Custom Planning Instructions
By default, the planner uses the same instructions as the executor. You can override this to give the planner a more focused directive:
from exo import Agent, run
agent = Agent(
name="analyst",
model="openai:gpt-4o",
instructions="You are a data analyst. Answer questions with clear visualizations.",
tools=[query_db, chart],
planning_enabled=True,
planning_instructions=(
"You are a planning assistant. Given a data analysis request, "
"break it into steps: which tables to query, what aggregations "
"to compute, and what chart types to use. Output a numbered plan."
),
)Plan Injection Format
The plan is injected differently depending on the input type.
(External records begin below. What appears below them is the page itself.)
-- ==== Sys2Proof/Machine/TrackOps.lean ====
section
/-! DEFINITION. The track unit's filter and records (01_the_track.md): prediction, the four tests of an observation, the update and the
reseed, path-scan requests, record production, and a change of track state. -/

namespace Sys2Proof.Machine

/-- A transformed result, as the transform unit hands it to the track unit (section 1.3). -/
structure TrackResult where
  source : Port
  kind : ReportKind
  measured : Vec3
  sat : Bool
  az : Half
  el : Half
  time : Word
  latClamped : Bool
  seq : Byte
  deriving DecidableEq, Repr

/-! ## Prediction and the filter's arithmetic (R11 to R14) -/

/-- One coordinate predicted d µs after the last update (R11). -/
def predictAxis (x v d : Int) : Int := x + roundDiv (v * d) 1000000

/-- The track predicted at a time, exactly (R11). -/
def Track.predict (t : Track) (time : Word) : Vec3 :=
  let d := timeDiff time t.lastUpdate
  ⟨predictAxis t.position.x t.velocity.x d, predictAxis t.position.y t.velocity.y d, predictAxis t.position.z t.velocity.z d⟩

/-- The dt of an observation: its time minus last_update, signed (section 1.4). -/
def Track.age (t : Track) (time : Word) : Int := timeDiff time t.lastUpdate

/-- The residual of an observation: measured minus predicted (R11). -/
def Track.residual (t : Track) (r : TrackResult) : Vec3 := r.measured.minus (t.predict r.time)

/-- The position term of one axis (R13). -/
def positionTerm (alpha : Nat) (r : Int) : Int := roundDiv (alpha * r) 65536

/-- The velocity term of one axis (R14). -/
def velocityTerm (beta : Nat) (r dt : Int) : Int := roundDiv (beta * r * 1000000) (65536 * dt)

/-- The new position before saturation (R13). -/
def Track.rawPosition (t : Track) (p : Params) (r : TrackResult) : Vec3 :=
  let pre := t.predict r.time
  let res := t.residual r
  ⟨pre.x + positionTerm p.alpha res.x, pre.y + positionTerm p.alpha res.y, pre.z + positionTerm p.alpha res.z⟩

/-- The new velocity before clamping (R14). -/
def Track.rawVelocity (t : Track) (p : Params) (r : TrackResult) : Vec3 :=
  let dt := t.age r.time
  let res := t.residual r
  ⟨t.velocity.x + velocityTerm p.beta res.x dt, t.velocity.y + velocityTerm p.beta res.y dt,
   t.velocity.z + velocityTerm p.beta res.z dt⟩

/-- A velocity component clamped to −4,000,000..4,000,000 (R14). -/
def clampVelocity (v : Int) : Int := saturate (-Config.velocityLimit) Config.velocityLimit v

/-- A velocity clamped axis by axis (R14). -/
def Vec3.clampVelocity (v : Vec3) : Vec3 := ⟨Machine.clampVelocity v.x, Machine.clampVelocity v.y, Machine.clampVelocity v.z⟩

/-- A velocity in mm/s as a record carries it (R23). -/
def Vec3.perMillimetre (v : Vec3) : Vec3 := ⟨roundDiv v.x 1000, roundDiv v.y 1000, roundDiv v.z 1000⟩

/-! ## Records (R23 to R26) -/

/-- A record is produced: it takes record_seq, record_seq steps, and the record goes to the FIFO (R25, R166). DESIGN CHOICE: the
EVENT of an ARM or a CANCEL is no exception (notes/assumptions/30.md). -/
def Device.produce (d : Device) (r : Record) : Device :=
  (d.onTrack fun t => { t with recordSeq := t.recordSeq + 1 }).onEngine fun e => e.join { r with seq := d.track.recordSeq }

/-- The EVENT record of a change of track state, in the state after the change (R23, R24). Its seq is given by `produce`. -/
def Device.eventRecord (d : Device) (before : TrackState) (sat : Bool) : Record where
  seq := 0
  kind := .event
  source := portByte d.track.owner
  time := d.tb
  position := d.track.position
  velocity := d.track.velocity.perMillimetre
  residual := before.code
  flags := d.track.recordFlags sat false false
  state := d.track.state
  last := portByte d.track.candidate

/-- Whether the query deadline is present in a track state (R36). -/
def TrackState.queries (s : TrackState) : Bool :=
  match s with
  | .tracking | .handoff | .coast => true
  | _ => false

/-- Whether entering a track state makes the output deadline absent (R21). -/
def TrackState.endsOutput (s : TrackState) : Bool :=
  match s with
  | .idle | .search | .lost => true
  | _ => false

/-- The query deadline after a change of track state (R36). -/
def queryAfter (now : Word) (before after : TrackState) (deadline : Option Word) : Option Word :=
  if after.queries then (if before.queries then deadline else some now) else none

/-- A change of track state (R26): the state, the deadlines R36 and R21 tie to it, its EVENT record and the TRACK_STATE notice.
`sat` says that a record produced earlier in the same event carried SAT (R24). -/
def Device.changeState (d : Device) (after : TrackState) (sat : Bool) : Device :=
  let changed := d.onTrack fun t =>
    { t with
      state := after
      deadlines := { t.deadlines with
        query := queryAfter d.tb t.state after t.deadlines.query
        output := if after.endsOutput then none else t.deadlines.output } }
  (changed.produce (changed.eventRecord d.track.state sat)).raise .trackState

/-! ## Reseed and update (R10, R13, R14) -/

/-- The reseed of the track at a measured position (R10). `after` is the track state after the event (R23). -/
def Device.reseed (d : Device) (r : TrackResult) (after : TrackState) : Device :=
  let seeded := d.onTrack fun t =>
    { t with
      position := r.measured
      velocity := ⟨0, 0, 0⟩
      outlierRun := 0
      lastUpdate := r.time
      ownerAngles := some ⟨r.az, r.el, r.time⟩
      counters := { t.counters with reseeds := countUp t.counters.reseeds, accepted := countUp t.counters.accepted } }
  seeded.produce
    { seq := 0, kind := .reseed, source := portByte (some r.source), time := r.time, position := r.measured,
      velocity := ⟨0, 0, 0⟩, residual := 0, flags := d.track.recordFlags r.sat false r.latClamped, state := after, last := r.seq }

/-- Whether the record of an update carries SAT: the transform saturated, or a new coordinate did (R13, R24). -/
def Device.updateSat (d : Device) (r : TrackResult) : Bool := r.sat || (d.track.rawPosition d.params r).overflows32

/-- The filter update of R13 and R14 with its UPDATE record, outlier_run set to 0 (R12, R15). -/
def Device.update (d : Device) (r : TrackResult) (after : TrackState) : Device :=
  let velocity := d.track.rawVelocity d.params r
  let updated := d.onTrack fun t =>
    { t with
      position := (t.rawPosition d.params r).saturate32
      velocity := velocity.clampVelocity
      outlierRun := 0
      lastUpdate := r.time
      ownerAngles := some ⟨r.az, r.el, r.time⟩
      counters := { t.counters with accepted := countUp t.counters.accepted } }
  updated.produce
    { seq := 0, kind := .update, source := portByte (some r.source), time := r.time, position := updated.track.position,
      velocity := updated.track.velocity.perMillimetre, residual := min (d.track.residual r).largest 65535,
      flags := d.track.recordFlags (d.updateSat r) (decide (velocity.clampVelocity ≠ velocity)) r.latClamped,
      state := after, last := r.seq }

/-! ## Owner angles and the path scan request (R19) -/

/-- The predicted azimuth (R19). -/
def predictedAzimuth (az before : Half) (lookahead : Nat) (dt : Int) : Half :=
  BitVec.ofInt 16 (az.toNat + roundDiv (azimuthDiff az before * lookahead) dt)

/-- The predicted elevation, clamped (R19). -/
def predictedElevation (el before : Half) (lookahead : Nat) (dt : Int) : Half :=
  BitVec.ofInt 16 (saturate (-32768) 32767 (el.toInt + roundDiv ((el.toInt - before.toInt) * lookahead) dt))

/-- The path scan request of an observation about to be applied by the filter update (R19): none unless the track is TRACKING
or HANDOFF, sighted, with owner angles, and the new elevation is on the map. -/
def Device.scanRequest (d : Device) (r : TrackResult) : Option Scan :=
  match d.track.ownerAngles with
  | none => none
  | some a =>
    if (d.track.state = .tracking ∨ d.track.state = .handoff) ∧ d.track.blind = false ∧ rowOnMap (rowOf r.el) = true then
      let dt := d.track.age r.time
      some { port := r.source, startAz := r.az, startEl := r.el,
             endAz := predictedAzimuth r.az a.az d.params.lookahead dt,
             endEl := predictedElevation r.el a.el d.params.lookahead dt, result := none }
    else none

/-- A path scan asked of the sight map unit, which takes scans in the order asked (R91). -/
def Device.askScan (d : Device) (s : Option Scan) : Device :=
  match s with
  | none => d
  | some q => d.onSmu fun m => { m with scans := m.scans ++ [q] }

/-! ## An observation in the filter (R9 to R14, R19) -/

/-- The stale counter counts an observation (R9, R15, R16). -/
def Device.countStale (d : Device) : Device := d.onTrackCounters fun c => { c with stale := countUp c.stale }

/-- The reseeding test of an outlier (R12): it is counted, and at the limit it reseeds the track. -/
def Device.outlier (d : Device) (r : TrackResult) : Device :=
  let counted := d.onTrack fun t =>
    { t with outlierRun := t.outlierRun + 1, counters := { t.counters with outliers := countUp t.counters.outliers } }
  if d.params.outlierLimit ≤ d.track.outlierRun + 1 then counted.reseed r d.track.state else counted

/-- The owner's observation passes the four tests in their order (section 1.4): staleness, gap, gate, and the update. -/
def Device.observe (d : Device) (r : TrackResult) : Device :=
  let dt := d.track.age r.time
  if dt ≤ 0 then d.countStale
  else if (d.params.gap : Int) < dt then d.reseed r d.track.state
  else if (d.track.residual r).within d.params.gate then
    (d.update r d.track.state).askScan (d.scanRequest r)
  else d.outlier r

/-! ## Confirmation of a LOCK (R15, R45, R61) -/

/-- How a LOCK stands against the track. -/
inductive LockJudgement where
  | stale | pastGap | inside | outside
  deriving DecidableEq, Repr

/-- A LOCK judged by staleness, gap and HANDOFF_GATE (R45, R61). -/
def Device.judgeLock (d : Device) (r : TrackResult) : LockJudgement :=
  let dt := d.track.age r.time
  if dt ≤ 0 then .stale
  else if (d.params.gap : Int) < dt then .pastGap
  else if (d.track.residual r).within d.params.handoffGate then .inside
  else .outside

/-- The gate-free application of an accepted LOCK (R15): a reseed past the gap, otherwise the update. -/
def Device.applyLock (d : Device) (r : TrackResult) (after : TrackState) : Device :=
  if (d.params.gap : Int) < d.track.age r.time then d.reseed r after else d.update r after

/-- Whether the record of a gate-free application carries SAT (R24). -/
def Device.lockSat (d : Device) (r : TrackResult) : Bool :=
  if (d.params.gap : Int) < d.track.age r.time then r.sat else d.updateSat r

/-! ## Coast prediction (R22) -/

/-- The PREDICTED record at now (R22). -/
def Device.predictedRecord (d : Device) : Record where
  seq := 0
  kind := .predicted
  source := 0xFF
  time := d.tb
  position := (d.track.predict d.tb).saturate32
  velocity := d.track.velocity.perMillimetre
  residual := 0
  flags := d.track.recordFlags (d.track.predict d.tb).overflows32 false false
  state := d.track.state
  last := 0

end Sys2Proof.Machine
end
String input — the plan is prepended alongside the original task:
Original task:
Compare React vs Svelte for a new project
Planner output:
1. Research React -- strengths, weaknesses, ecosystem
2. Research Svelte -- strengths, weaknesses, ecosystem
3. Compare on performance, DX, ecosystem, learning curve
4. Synthesize findings
Use the planner output while completing the task.Content-block input (e.g., images, multi-part content) — a SystemMessage is appended to the message history:
Planner output:
1. Research React -- strengths, weaknesses, ecosystem
...
Use the planner output while responding to the next user task.Planning with Streaming
Planning works with run.stream(). The planner pre-pass runs to completion first (it is not streamed), then streaming begins for the executor phase:
import asyncio
from exo import Agent, run
from exo.types import TextEvent
agent = Agent(
name="writer",
model="openai:gpt-4o",
instructions="You are a technical writer.",
planning_enabled=True,
planning_instructions="Outline the structure: sections, key points, and flow.",
)
async def main():
async for event in run.stream(agent, "Write a guide on Python async/await"):
if isinstance(event, TextEvent):
print(event.text, end="")
asyncio.run(main())Only the executor’s output is streamed. The planner’s intermediate steps and tool calls are not visible in the stream.
Planning with Self-Spawn
Planning and self-spawn are compatible. The planner agent inherits allow_self_spawn and related settings but does not receive the spawn_self tool — the planner should plan, not execute:
from exo import Agent, run
agent = Agent(
name="coordinator",
model="openai:gpt-4o",
instructions="Plan research, then delegate via spawn_self.",
tools=[search],
planning_enabled=True,
planning_instructions="Create a research plan listing topics to investigate.",
allow_self_spawn=True,
max_spawn_children=4,
)Ephemeral Planner Agent Details
The planner agent is created internally with these properties:
| Property | Value |
|---|---|
name | {agent.name}_planner |
model | planning_model or agent’s model |
instructions | planning_instructions or agent’s instructions |
tools | Agent’s tools, minus spawn_self, retrieve_artifact, and context tools |
memory | None (stateless) |
context | Shared with the parent agent |
max_steps | Same as agent |
temperature | Same as agent |
max_tokens | Same as agent |
The planner is stateless — it has no memory and does not persist its conversation. Each run creates a fresh planner agent.
Things to Know
- Double LLM cost. Planning adds an extra agent run before execution. Use a cheaper
planning_modelto keep costs down. - Planner transcript is discarded. Only the final text output from the planner survives. Intermediate tool calls, reasoning steps, and partial outputs are thrown away.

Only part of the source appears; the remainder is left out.